Sep 25, 2010

Teacher Bashing

Did you watch Oprah on 9/20/10?

"Microsoft founder Bill Gates, D.C. Schools Chancellor Michelle Rhee and acclaimed director Davis Guggenheim joined daytime host Oprah Winfrey in her Chicago studio Monday for the first in a two-part series on fixing our nation's failing public schools. "

The way to "fix" schools, according to these so-called experts, is to get rid of tenured teachers. The teachers are ineffective, they say. Let's get rid of the ones who can't bring up test scores. Let's get rid of tenure because it's impossible to get rid of ineffective teachers.

H'mmm. The problem with their "cure" is two-fold. They're defining effectiveness by test scores, which have little or nothing to do with actual learning. Second, tenure protects teachers from the whims of administrators like Rhee, who haven't been in some of the classrooms most of the "ineffective" teachers work, and it protects teachers from students who lie. Which is just about all of them.

The only people who got rich on NCLB are the consultants and testmakers. The only people hurting under NCLB are the kids and teachers. Now they want to get rid of teachers? And replace them with what? Inexperienced, untenured teachers who will last a year or two before they quit in despair? Oh, that'll raise your test scores. Not.

The way I see it, the whole media parade of teacher-bashers is aiming for one goal: union busting. They want to decimate the unions & tenure, so they can pay teachers less. Corporate schools hire nonunion, inexperienced (cheap) teachers, make big corporate profits for the shareholders of the corporate school.

Um, like the Walton family, the Gates Foundation, maybe? Surprised? I didn't think so.

What teachers helped YOU with actual learning, and which of them will you thank today?

Sep 15, 2010

Toda

תודה Toda = Hebrew for Thank You.

Woke up in a warm bed, with a loving husband, in a climate-controlled house. I have children & pets who think I'm great, most of the time. ;-)

I have a car that runs, food in the fridge, a job, decent health, enough money to pay the bills.

Clean water arrives at the turn of the faucet. My house is as clean as I decide it should be. My life is not in imminent danger by human enemies or natural means. I'm humbled by the opportunities I have been given, not shared by the rest of the world.

Toda = Thank you.

I am grateful to God for my many blessings.

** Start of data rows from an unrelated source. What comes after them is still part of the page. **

def execClusterReset (unit : ClusterRestart) (s : State) : Host.Outcome State Fault Refusal :=
  let c := unit.cluster
  if s.alive && decide (c < 64) && !s.clusterFenced c && !s.ownerResets c then
    .next (if unit.bist then s.testCluster unit else s.resetCluster unit (s.boot.resetOnce.contains (1024 + c)))
  else .next s

/-! ### Broken crossings (R372 to R374) -/

/-- Work of a near-bank command at a pseudo-channel. -/
def State.worksAt (s : State) (id pc : Nat) : Bool :=
  s.near.entries.any (fun e => decide (e.cmd = id) && decide (e.bank / 16 = pc))
    || s.near.cuffs.any (fun e => decide (e.2.cmd = id) && decide (e.1 % 2 ^ 14 / 16 = pc))
    || s.near.finished.any (fun r => decide (r.cmd = id) && decide (r.bank / 16 = pc))

/-- Does a command reach a cluster's scratchpads or a pseudo-channel's memory? -/
def Flight.reachesSpad (f : Flight) (c : Nat) : Bool :=
  (f.reads ++ f.writes).any (fun r => decide (r.space = .spad) && decide (r.addr / 2 ^ 24 = c))
def Flight.reachesPc (f : Flight) (pc : Nat) : Bool :=
  (f.reads ++ f.writes).any (fun r => decide (r.space = .dram) && decide (addrBank r.addr / 16 = pc))

/-- Does a command wait on a crossing? Certainly, or as far as the model can tell perhaps; which of the latter do is a free choice
(log 8). -/
def State.waitsOn (s : State) (near far id : Nat) (f : Flight) : Bool :=
  let c := f.cluster
  let n := islInstance far
  let maybe := decide (Config.free s.free 72 id % 2 = 0)
  let fromControl := decide (near = islControl c)
  let fromGirdle := decide (islKind near = 7)
  match islKind far with
  | 1 => (decide (n = c) && decide (f.engine ≤ 32) && fromControl) || (decide (n ≠ c) && fromGirdle && f.reachesSpad n && maybe)
  | 2 => decide (n = c) && maybe
  | 3 => s.worksAt id n
  | 4 => fromControl && decide (f.engine = 35) && maybe
  | 5 => (f.readsHost || f.writesHost) && (decide (near = 0x7010) || fromControl) && maybe
  | 6 => fromControl && decide (f.engine = 36) && decide (f.island = far)
  | 7 => (((fromControl || (decide (near = islArith c) && decide (f.engine ≤ 32))) && decide (n = c / 16)) || (fromGirdle && f.reaches n)) && maybe
  | 8 => (s.worksAt id n || f.reachesPc n) && maybe
  | 9 => f.reaches (n + 4) && maybe
  | _ => maybe

/-- Read data of a command of the cluster that waits in the Girdle for its arithmetic island: the command itself waits at its control (R373, the
example of chapter 18). -/
def State.dataWaits (s : State) (near far id : Nat) (f : Flight) : Bool :=
  decide (islKind near = 7) && decide (islKind far = 1) && decide (islInstance far = f.cluster) && decide (f.engine ≤ 32)
    && decide (Config.free s.free 72 id % 2 = 0)

/-- A transaction that is no command's waits: one of the firmware or of the host. Which do is a free choice (log 8). -/
def State.othersWait (s : State) (near far : Nat) : Bool :=
  (decide (islKind near = 5) || decide (9 ≤ islKind near) || decide (9 ≤ islKind far))
    && decide (Config.free s.free 98 (crossKey near far) % 2 = 0)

For what are you grateful toda-y?

Sep 9, 2010

Would You Reapply For Your Own Job?

Peggy Castellano wrote an article about Freemont HS in South Central L.A. where the "suits" are so desperate for a sound byte that explains the students' low test scores, that they're firing all the teachers and making them reapply for their own job. This will supposedly weed out the ineffective teachers. Oh really?

I tutor math. I can work with a child in junior high for less than an hour to be able to tell you in which grade the ball was dropped. Math troubles start well before high school. Math builds on what you learned the year before. For example, if you failed to learn times tables in 3rd grade, you won't understand division in 4th. If you don't recognize multiplication factors, you won't grasp GCF, Greatest Common Factor, in 5th. If you don't learn multiples (again, the times tables) you won't recognize LCM, Least Common Multiple, in 6th.

If high schoolers are failing math, don't blame the high school teacher. He has to teach the state-mandated curriculum. He does not have the hours in a day to start at times tables, where the ball may have been dropped, and work up to Algebra I. That all should have been done in lower grades. Students in Algebra should be READY for Algebra.

LAUSD is wrong to think that firings will solve the problem. Unless the only problem they're really trying to solve is how to save the suits' jobs.

With whom will you practice times tables today?

Sep 5, 2010

Keeping Secrets

I've told my children from the time they were toddlers/preschoolers, "We don't keep secrets. If anyone ever says 'Don't tell your mom; it's a secret,' the first thing you do is tell Mom, because we don't keep secrets."

We do, however, keep surprises: a birthday surprise, a Christmas surprise, a surprise party.

Kids know what a surprise is. Giving them two different words helps them make the mental distinction on when they should tell, and when they should not.

What safety lessons are you teaching your child today?